When /govern offers a workflow category (Linting, Formatting, Testing, Migrations, Code Review, Deployment), the prompt has three options: Yes, scaffold all in this category, Skip this run, or Skip and don't ask again. Picking the third option records the decline here:

[workflows]
declined_categories = ["Linting"]

Categories listed are matched case-insensitively against the canonical category list. /govern won't prompt for them on subsequent runs and reports suppressed (workflow): {Category} (declined in .govern.toml) in the summary. To re-enable the prompt for a category, remove it from the array (or delete the [workflows] section, or delete the file).

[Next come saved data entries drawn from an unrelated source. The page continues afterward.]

/-! ### APPEND and DELETE (R307, R308) -/

def cIdx (b : Nat) : Nat := fld b 767 712
def cCount (b : Nat) : Nat := fld b 543 520
def cIds (b : Nat) : Nat := fld b 655 600
def changeAdm (d : Desc) (s : State) : Adm :=
  let b := dBody d
  let job := d.qu.job
  let ar := indexAt job (cIdx b) s
  let h := peek d (cIdx b) 128 s
  let app := dOpcode d == ocAppend
  let mrg := dOpcode d == ocMerge
  let n := cCount b
  let src : List (Nat × Nat × Bool) := if app then
      [(fld b 711 656, (n - 1) * fld b 519 496 + 4 * iDim h, false)] ++ (if iAttr h then [(fld b 599 544, 64 * n, false)] else [])
    else []
  { admBase with
    bodyOk := ar.isSome && (!descReads d (cIdx b) 128 s || (iMagic h == indexMagic && iState h == 1)) &&
      (if mrg then decide (fld b 495 485 ≤ 1024) else decide (1 ≤ n) && decide (n ≤ 1048576))
    total := if mrg then 1 else cdiv n 1024, resumable := !mrg
    ranges := [(cIdx b, 128, false), (cIdx b, 128, true)] ++ src ++ (if mrg then [] else [(cIds b, 8 * n, false)])
    extra := .index ((ar.map (·.1)).getD 0) 0 }

/-- The lowest SIDE_HEAD held by a search of the index, or by the index itself: the furthest behind SIDE_TAIL. -/
def heldHead (ext h : Nat) (s : State) : Nat :=
  (s.work.items.filterMap (fun i => match i.2.extra with
    | .search z => if z.ext = ext then some z.head else none
    | _ => none)).foldl (fun b x => if sub32 (iTail h) b < sub32 (iTail h) x then x else b) (iHead h)

/-- Write one entry into its side-list slot. -/
def sideWrite (x : Item) (h i : Nat) (e : Ent) : List SlWrite :=
  let g := xBase x + sideGroup h i
  let j := i % 32
  let b := kvBytes (iFmt h)
  let k := classK (iFmt h)
  let vo := 512 + 2048 * b2n (iAttr h)
  [wNat (g + 128 + 8 * j) 8 e.id, wNat (g + 384 + 4 * j) 4 e.nx.toNat] ++
    (if iAttr h then [wNat (g + 512 + 64 * j) 64 e.attr] else []) ++
    (List.range (iDs h / max 1 k)).map (fun kb =>
      wNat (g + vo + kb * 32 * k * b + j * k * b) (k * b) (secPack (8 * b) ((e.vec.drop (kb * k)).take k)))
/-- The slot's VALID bit set, and its DEAD bit: set at once where a later entry of the sliver has the same ID. -/
def sideMark (h i : Nat) (dead : Bool) : List (Nat × Nat × Bool) :=
  [(sideGroup h i, i % 32, true), (sideGroup h i + 4, i % 32, dead)]

def appendSliver (_ sl : Nat) (x : Item) : Sl Unit :=
  let b := x.body
  let ext := match x.extra with | .index e _ => e | _ => 0
  let lo := sl * 1024
  let n := min 1024 (cCount b - lo)
  slBind (slNat x (xBase x) 128) (fun h =>
    slBind (slRead x (cIds b + 8 * lo) (8 * n)) (fun ib =>
      let ids := secItems 64 n (natOf ib)
      if ids.contains noId then slFail .refusedFormat
      else
        slBind (slMap (fun i => slBind (slRead x (fld b 711 656 + (lo + i) * fld b 519 496) (4 * iDim h)) (fun bs =>
            slPure (words32 bs (iDim h)))) (List.range n)) (fun rows =>
          slBind (if iAttr h then slMap (fun i => slNat x (fld b 599 544 + 64 * (lo + i)) 64) (List.range n) else slPure [])
            (fun attrs => fun s =>
            if iSideCap h < sub32 (iTail h) (heldHead ext h s) + n then (.fail .refusedFit, bump kAppendFull s)
            else
              let ws := (List.range n).flatMap (fun i =>
                let (c, nx) := storeVec h ((rows[i]?).getD [])
                let at_ := (attrs[i]?).getD 0
                let e : Ent := ⟨(ids[i]?).getD 0, nx, true, false, at_, c, []⟩
                sideWrite x h ((iTail h + i) % 2 ^ 32) e)
              let h1 := setFld h 799 768 ((iTail h + n) % 2 ^ 32)
              let again (i : Nat) : Bool := (ids.drop (i + 1)).contains ((ids[i]?).getD 0)
              let old := (liveLocs ext h s).filter (fun l => ids.contains l.id)
              let gone := old.length + ((List.range n).filter again).length
              let marks := (List.range n).flatMap (fun i => sideMark h ((iTail h + i) % 2 ^ 32) (again i))
              let bits := bitWrites x ext (marks ++ old.map (fun l => (l.word, l.bit, true))) s
              let h2 := setFld (setFld h1 767 720 (iLive h + n - gone)) 719 672 (iDead h + gone)
              slBind (idmapWrites x h n) (fun im => slWrite x true (ws ++ bits ++ im ++ [wNat (xBase x) 128 h2])) s))))

def deleteSliver (i sl : Nat) (x : Item) : Sl Unit :=
  let b := x.body
  let ext := match x.extra with | .index e _ => e | _ => 0
  let lo := sl * 1024
  let n := min 1024 (cCount b - lo)
  slBind (slNat x (xBase x) 128) (fun h =>
    slBind (slRead x (cIds b + 8 * lo) (8 * n)) (fun ib =>
      fun s =>
        let ids := (secItems 64 n (natOf ib)).eraseDups
        let hit := (liveLocs ext h s).filter (fun l => ids.contains l.id)
        let bits := bitWrites x ext (hit.map (fun l => (l.word, l.bit, true))) s
        let h2 := setFld (setFld h 767 720 (iLive h - hit.length)) 719 672 (iDead h + hit.length)
        slBind (idmapWrites x h hit.length) (fun im =>
          slBind (slWrite x true (bits ++ im ++ [wNat (xBase x) 128 h2])) (fun _ =>
            slDo (modItem i (fun x => { x with detail := x.detail + hit.length })))) s))

/-! ### The proximity graph's walk (Searching a proximity graph) -/

/-- A walk's outcome: eligible nodes in order, nodes visited, live nodes that failed the filter, dead nodes seen, capped. -/
structure Walk where
  visited : List Nat
  cand : List (Cand Nat)
  res : List (Cand Nat)
  filtered : Nat
  dead : Nat
  capped : Bool
  deriving DecidableEq, Repr
abbrev visitMax : Nat := 65536

/-- Add one node to the walk's sets. -/
def walkAdd (h : Nat) (q : Query) (ef : Nat) (ok : Ent → Bool) (n : Nat) (e : Ent) (first : Bool) (w : Walk) : Walk :=
  let c : Cand Nat := (distance h q e, e.id, n)
  let elig := !e.dead && ok e
  let w := { w with visited := n :: w.visited, filtered := w.filtered + b2n (!e.dead && !ok e), dead := w.dead + b2n e.dead }
  let room := first || decide (w.res.length < ef) || (match w.res.getLast? with
    | some l => before (c.1, c.2.1) (l.1, l.2.1)
    | none => true)
  if !room then w
  else { w with cand := rankIn c w.cand, res := if elig then (rankIn c w.res).take ef else w.res }
/-- The neighbours of one node, in list order. -/
def walkNbrs (h : Nat) (q : Query) (ef : Nat) (ok : Ent → Bool) (get : Nat → Sl Ent) : List Nat → Walk → Sl Walk
  | [], w => slPure w
  | n :: r, w =>
    if w.capped || w.visited.contains n then walkNbrs h q ef ok get r w
    else if visitMax ≤ w.visited.length then slPure { w with capped := true }
    else slBind (get n) (fun e => walkNbrs h q ef ok get r (walkAdd h q ef ok n e false w))
/-- Expand the first candidate until none is left or the results rank before it. -/
def walkLoop (h : Nat) (q : Query) (ef : Nat) (ok : Ent → Bool) (get : Nat → Sl Ent) : Nat → Walk → Sl Walk
  | 0, w => slPure w
  | k + 1, w =>
    match w.cand with
    | [] => slPure w
    | c :: r =>
      let stop := w.res.length == ef && (match w.res.getLast? with
        | some l => before (l.1, l.2.1) (c.1, c.2.1)
        | none => false)
      if stop || w.capped then slPure w
      else slBind (get c.2.2) (fun e =>
        slBind (walkNbrs h q ef ok get e.nbr { w with cand := r }) (fun w => walkLoop h q ef ok get k w))
def graphWalk (h entry : Nat) (q : Query) (ef : Nat) (ok : Ent → Bool) (get : Nat → Sl Ent) : Sl Walk :=
  slBind (get entry) (fun e =>
    walkLoop h q ef ok get (visitMax + 1)
      (walkAdd h q ef ok entry e true { visited := [], cand := [], res := [], filtered := 0, dead := 0, capped := false }))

For the full schema — allowed values, unrecognized-entry handling, and future sections — see specs/019-config-decisions/data-model.md.

Manual updates

If you prefer not to use /govern, govern is a reference, not a dependency. Review the govern changelog or diff, decide which changes apply to your project, and update your copies at your own pace.

Platform Support

govern currently distributes to two AI coding agents:

  • Claude Code.claude/ paths, /govern and /gov:* commands
  • Auggie.augment/ paths, /govern command variant

Adding a new agent is a single registry row plus an agent-specific framework/bootstrap/configure/{key}.md permission file — see framework/bootstrap/govern.md for the full rules.

Viewing artifacts

govern artifacts are plain markdown with YAML frontmatter, so any markdown viewer or PKM tool can browse them. Pick whichever fits your workflow:

  • GitHub — push specs/ and browse inline; relative links resolve natively, no tooling required
  • Obsidian — point at the repo and open; graph view and backlinks out of the box
  • Logseq — open-source PKM with a similar graph model
  • Foam — VS Code extension for markdown knowledge graphs
  • Quartz — publish a static graph-style site; see Quartz's docs for setup
  • MkDocs — static documentation site generator
  • Plain cat, GitHub PR review, or any markdown editor — no viewer required

The principle is that artifacts stay portable and source-of-truth markdown, with structured viewers as derived views (see constitution.md).

Markdown

All .md files must pass npx markdownlint-cli2 using the project config. See constitution.md for the full rule set.